Ошибка

Алексей Веприцкий
Дверь купе, посланная в сторону сильной рукой, открылась, грохнувшись замком о железный упор.
Можно войти?
В купе протиснулся,загромоздив собой всё свободное пространство, средних лет мужчина богатырского телосложения и приветливым лицом рубахи-парня.
Поезд шёл уже третьи сутки.К концу вторых суток попутчики Иванова, два матёрых таёжных охотника,сошли на станции «Зима» и, оставшись один, Иванов, вглядываясь в унылые пейзажи сибирской зимы грустил понемногу, пытался читать толстую книгу, которую прихватил с собой в дорогу, но чтение не увлекало его.
- Скучно,- пожаловался незнакомец. - Со мной едут в купе старики. Жуют и спят. Тебя как зовут?
- Михаил,- ответил Иванов внутренне радуясь неожиданному гостю.
- А меня Александром
И они скрепили своё знакомство крепким рукопожатием.
- Давай выпьем, Михаил
-Не пью,- коротко отрубил Михаил,отметив для себя, что пожалуй зря он,минутой раньше, обрадовался появлению здесь этого человека.
- А мы понемножечку, для разговору за жизнь. Я тоже
пьянства не уважаю, а в дороге за знакомство и для умной беседы винца сухого почему бы не выпить?
-Раз так, уговорил, ставлю стаканы,- улыбнулся Иванов.
Когда выпили по первой и не спеша закусили,Александр произнёс внимательно окинув Иванова пристальным взглядом:
-Вот смотрю я на тебя, Михаил. и вижу: смурной ты какой — то , невесёлый, будто ждёшь чего-то и ждать боишься.Твою тоскующую физиономию я ещё вчера приметил, когда вместе в тамбуре курили. Ты сейчас возьми и расскажи мне, какая кручина тебя одолела, а я тебе посочувствую или совет какой дам, а, может и ничего не скажу, промолчу, а тебе всё легче станет, когда выговоришься. В себе грусть — печаль таить ох как плохо, по себе знаю.
 От того ли, что в голосе Александра Иванов услышал
непритворное, искреннее участие, от того ли, что его, отвыкшего от спиртного, стакан вина сделал  откровенным, он стал рассказывать случайному собеседнику о Татьяне,её письме, о сыне и о волнении перед скорой встречи с ними. Рассказывал долго, и замолчал вдруг на полуслове,задумался, но Александр тоже молчал, не требовал продолжения.

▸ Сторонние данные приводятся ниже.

/-! ## The Gaffer -/

def domIs (p st v : Nat) : List (RF × Nat) := [(GAF_DOMd_STAT_STATE p, st), (GAF_DOMd_STAT_VOTES p, v)]
theorem test_supervisor_votes : reach on GAF_SVOTE = true ∧ on.sup.dbg.attach = false ∧ on.onCutNames 29 = false ∧
    after (.voteChange (.svote .host 0x20000000)) (wfs on (domIs 29 0 0)) (fun e => e.domState 29 == 1 && e.bit (GAF_DOMd_STAT_ISOLATED 29) && e.rf (GAF_DOMd_STAT_VOTES 29) == 1) = true ∧
    after (.voteChange (.svote .host 0x20000000)) (wfs on (domIs 29 3 0)) (fun e => e.domState 29 == 2) = true ∧
    after (.voteChange (.svote .host 0x20000000)) (wfs on (domIs 29 2 0 ++ [(GAF_DOMd_STAT_ISOLATED 29, 1)])) (fun e => e.domState 29 == 2 && !e.bit (GAF_DOMd_STAT_ISOLATED 29)) = true ∧
    after (.voteChange (.svote .host 0)) (wfs on (domIs 26 2 1 ++ [(DMC_STAT_STATE 3, 3)])) (fun e => e.domState 26 == 3 && e.bit GAF_STAT_DEFER && e.rf (GAF_DOMd_STAT_VOTES 26) == 0) = true ∧
    after (.voteChange (.svote .host 0)) (wfs on (domIs 29 1 1)) (fun e => e.domState 29 == 1 && e.gaf.downNext == [29]) = true ∧
    after (.voteChange (.svote .host 0)) (wfs on (domIs 29 2 5)) (fun e => e.domState 29 == 2 && e.rf (GAF_DOMd_STAT_VOTES 29) == 4) = true := by decide +kernel
theorem test_port_votes : on.votePortDead 3 = true ∧ (wfs (sited on) [(SPL_REGr_DEF_X1 1, 119)]).votePortDead 3 = false ∧
    after (.voteChange (.port 3 0x20000000)) (sited on) (fun e => e.rf (GAF_DOMd_STAT_VOTES 29) == 0x80 && SMap.at 0 e.gaf.portVotes 3 == 0x20000000) = true ∧
    after (.voteChange (.port 3 0)) (sited on) (fun e => e.regs == (sited on).regs) = true := by decide +kernel
def ramp (p t : Nat) (l : List (RF × Nat)) : Dev := { wfs on (domIs p 1 1 ++ l) with gaf := { on.gaf with rampStart := [(p, some t)] } }
theorem test_ramps : fabricDie 18 = some 1 ∧ rampTicks 18 = 24576 ∧ SMap.at none (ramp 18 75424 []).gaf.rampStart 18 = some 75424 ∧
    after (.rampStart 18) (wfs on (domIs 18 1 1 ++ [(GAF_DOMd_STAT_QUEUED 18, 1)])) (fun e => !e.bit (GAF_DOMd_STAT_QUEUED 18) && SMap.at none e.gaf.rampStart 18 == some 100000) = true ∧
    after (.rampEnd 18) (ramp 18 75424 [(GAF_DOMd_STAT_ISOLATED 18, 1)]) (fun e => e.domState 18 == 2 && !e.bit (GAF_DOMd_STAT_ISOLATED 18) && logged on e 16 1 .info [18, 1, 0, 0, 0]) = true ∧
    after (.rampEnd 18) (ramp 18 75425 []) (fun e => e.domState 18 == 1) = true ∧
    after (.rampFault 18) (ramp 18 50848 []) (fun e => e.domState 18 == 0 && e.bit (GAF_DOMd_STAT_FAULT 18) && e.bit GAF_STAT_RAMP_FAULT && logged on e 16 8 .error [18, 0, 0, 0, 0]) = true ∧
    after (.rampFault 18) (ramp 18 50849 []) (fun e => e.domState 18 == 1) = true := by decide +kernel
theorem test_going_down : votable 22 = true ∧ on.domState 22 = dON ∧ on.dropReady 29 = true ∧ qSELFREF = 6 ∧
    after (.supplyLoss 22 1000) on (fun e => e.bit (GAF_DOMd_STAT_FAULT 22) && e.gaf.downNext == [22] && logged on e 16 8 .error [22, 1, 0, 0, 0]) = true ∧
    after (.supplyLoss 22 999) on (fun e => e.gaf.downNext == []) = true ∧
    after (.drainEnd 29) (wfs on (domIs 29 3 0)) (fun e => e.gaf.downNext == [29]) = true ∧
    after (.drainEnd 2) (wfs on (domIs 2 3 0 ++ [(NVS_STAT_STATE, 1)])) (fun e => e.gaf.downNext == []) = true ∧
    after (.drainEnd 23) (wfs on (domIs 23 3 0 ++ [(DMC_STAT_STATE 0, qRUN)])) (fun e => e.gaf.downNext == [23] && e.qstate 0 == 6) = true ∧
    after (.domainOff 29) (wfs on (domIs 29 4 0)) (fun e => e.domState 29 == 0 && logged on e 16 2 .info [29, 0, 0, 0, 0]) = true ∧
    after (.domainOff 29) (wfs on (domIs 29 4 1)) (fun e => e.domState 29 == 1 && e.bit (GAF_DOMd_STAT_ISOLATED 29)) = true ∧
    after (.domainOff 29) on (fun e => e.domState 29 == 2) = true := by decide +kernel
def tickAt (t : Nat) : List (RF × Nat) := [(GAF_CUT_TICK_LO_TICK, t)]
theorem test_power_cuts : reach on GAF_CUT_CTL = true ∧ on.pickSlot = some 0 ∧ votable 30 = false ∧
    after (.powerCutArm .host 0xF0) (wfs on (tickAt 200000)) (fun e => e.rf GAF_CUT_CTL_STATUS == 4 && e.bit SLT_STAT_CUT_FAIL && logged on e 1 3 .warn [1, 30, 0, 4, 0]) = true ∧
    after (.powerCutArm .host 0xE8) (wfs on (tickAt 104095)) (fun e => e.rf GAF_CUT_CTL_STATUS == 6 && logged on e 1 3 .warn [1, 29, 0, 6, 0]) = true ∧
    after (.powerCutArm .host 0xE8) { wfs on (tickAt 104096) with hub := { on.hub with cuts := (List.range 32).map (fun i => (i, armedSlot 5 3 200000)) } } (fun e => e.rf GAF_CUT_CTL_STATUS == 7) = true ∧
    after (.powerCutArm .host 0xEC) (wfs on (tickAt 104096)) (fun e => (e.cut 0).kind == 6 && (e.cut 0).confirmed && (e.cut 0).target == 29 && e.rf GAF_CUT_CTL_STATUS == 0) = true ∧
    after (.powerCutArm .host 0x60E8) (wfs on (tickAt 104096 ++ domIs 29 0 0)) (fun e => (e.cut 0).kind == 1 && !(e.cut 0).confirmed && e.domState 29 == 1 && SMap.at 0 e.gaf.cutClient 0 == 3) = true ∧
    after (.powerCutArm .host 0xE8) (wfs on (tickAt 104096)) (fun e => (e.cut 0).confirmed && (e.cut 0).tick == 104096) = true ∧
    after (.powerCutCancel .host 0) ((wfs on []).setCut 0 (armedSlot 6 29 200000)) (fun e => (e.cut 0).state == .failed && (e.cut 0).status == 5) = true ∧
    after (.powerCutCancel .host 0) ((wfs on (domIs 29 1 1)).setCut 0 (armedSlot 1 29 200000)) (fun e => (e.cut 0).state == .failed && e.domState 29 == 1) = true ∧
    after (.powerCutCancel .host 0) ((wfs on (domIs 29 1 0)).setCut 0 (armedSlot 1 29 200000)) (fun e => (e.cut 0).state == .failed && e.domState 29 == 4) = true ∧
    after (.powerCutCancel .host 0) (on.setCut 0 (armedSlot 6 29 100064)) (fun e => (e.cut 0).state == .armed) = true := by decide +kernel
theorem test_sleep_and_wake : on.coreRuns = true ∧ on.asleep = false ∧
    after .waitForEvent on (fun e => e.sup.core.sleep == 1) = true ∧
    after .waitForEvent (wfs on [(GAF_SLEEP_MODE, 3)]) (fun e => e.sup.core.sleep == 1) = true ∧
    after .waitForEvent (wfs on [(GAF_SLEEP_MODE, 1), (GAF_SLEEP_D0_STOP, 1)]) (fun e => e.sup.core.sleep == 2 && e.gaf.d4Stop && e.gaf.d0Stop) = true ∧
    after .waitForEvent (wfs on [(GAF_SLEEP_MODE, 2), (GAF_SVOTE_VOTE, 3), (GAF_DOMd_STAT_VOTES 1, 1)]) (fun e => e.sup.core.sleep == 3 && e.rd GAF_SVOTE == 1 && e.rf (GAF_DOMd_STAT_VOTES 1) == 0 && e.domState 1 == 3) = true ∧
    after .waitForEvent { on with gaf := { on.gaf with d4Stop := true } } (fun e => e.sup.core.sleep == 0) = true ∧
    after (.wake .twi) { wfs on [(GAF_WAKE_EN_TWI, 1), (GAF_WAKE_EN_P2, 1)] with gaf := { on.gaf with d4Stop := true, d0Stop := true } }
      (fun e => e.rd GAF_WAKE_CAUSE == 2 && !e.gaf.d4Stop && !e.gaf.d0Stop && e.rf (GAF_DOMd_STAT_VOTES 2) == 1 && logged on e 16 6 .info [2, 0, 0, 0, 0]) = true ∧
    after (.wake .latch) { wfs on [(GAF_WAKE_EN_LATCH, 1)] with sup := { on.sup with latch := [40, 41] }, gaf := { on.gaf with d4Stop := true } } (fun e => e.rd GAF_WAKE_CAUSE == 0x2804) = true ∧
    after (.wake .alarm) { wfs on [(GAF_WAKE_EN_ALARM, 1), (CTY_STAT_ALARM, 1)] with gaf := { on.gaf with d4Stop := true } } (fun e => e.rd GAF_WAKE_CAUSE == 8) = true ∧
    after (.wake .twi) { wfs on [(GAF_WAKE_EN_TWI, 0)] with gaf := { on.gaf with d4Stop := true } } (fun e => e.gaf.d4Stop) = true ∧
    after (.wake .twi) on (fun e => e.rd GAF_WAKE_CAUSE == 1) = true := by decide +kernel
theorem test_power_fail_and_release : reach on GAF_RELEASE = true ∧
    after (.powerFailWarning 9 1000) on (fun e => e.bit GAF_STAT_PFW && e.rf EVC_NMI_NMI == 8 && logged on e 16 5 .error [9, 0, 0, 0, 0]) = true ∧
    after (.powerFailWarning 9 999) on (fun e => !e.bit GAF_STAT_PFW) = true ∧
    after (.unitRelease .host 0x800000EA) { on with gaf := { on.gaf with isoDomain := [(29, true)] } } (fun e => e.gaf.isoDomain == [] && logged on e 16 7 .info [2, 29, 0, 0, 0]) = true ∧
    after (.unitRelease .host 0x800003FB) { on with gaf := { on.gaf with isoQuad := [(127, true)] } } (fun e => e.gaf.isoQuad == [] && logged on e 16 7 .info [3, 127, 0, 0, 0]) = true ∧
    after (.unitRelease .host 0x800001FC) { on with gaf := { on.gaf with isoEngine := [(63, true)] } } (fun e => e.gaf.isoEngine == [] && logged on e 16 7 .info [4, 63, 0, 0, 0]) = true ∧
    after (.unitRelease .host 0x800001FC) on (fun e => e.bit GAF_STAT_REFUSED && logged on e 16 4 .warn [0xB0, 0, 4, 0, 0]) = true := by decide +kernel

             Много минут сидели они в безмолвии. Первым заговорил Александр.
- Э-э-эх, Михаил,- раздумчиво и протяжно произнёс он,- не так ты, конечно, жил. Много ты,видно, наделал в жизни ошибок, но за то ты молодчина, что хоть одну из них, самую большую хочешь исправить. В моей бестолковой судьбе тоже была одна ошибка, и когда я её исправил, стал счастливым человеком  и судьба моя очутилась в самом потаённом уголке моей , тогда печальной, души осветив её блаженной мукой прозрения. Какая ошибка? Постараюсь рассказывать тебе далее просто,ведь проза жизни и сложна и проста,как крик петуха на рассвете. Слушай.
Вино было забыто. Бутылка сиротливо жалась к окну, и стаканы , под стук колёс,обиженно позванивали о её бока.
- … Теперь мне сорок лет,- начал своё повествование Александр, -  а тогда мне двадцать три года было.
Девушкам, не хвастаясь скажу, нравился я в ту пору.
Иду я однажды жарким летним днём, помнится, выходной у меня тогда случился, по проспекту Калинина. Куда и зачем шёл теперь не помню. Иду я , значит, и вижу впереди девушку. Тащит она, бедняжка, тяжеленный чемодан, а чемоданище тот, огромный чуть ли не как сундук,чуть по земле не волочится и железными своими углами  об асфальт время от времени чиркает. Мама мне рассказывала, что с такими огромными чемоданами некоторые офицеры тыловых частей домой из освобождённой Европы возвращались.               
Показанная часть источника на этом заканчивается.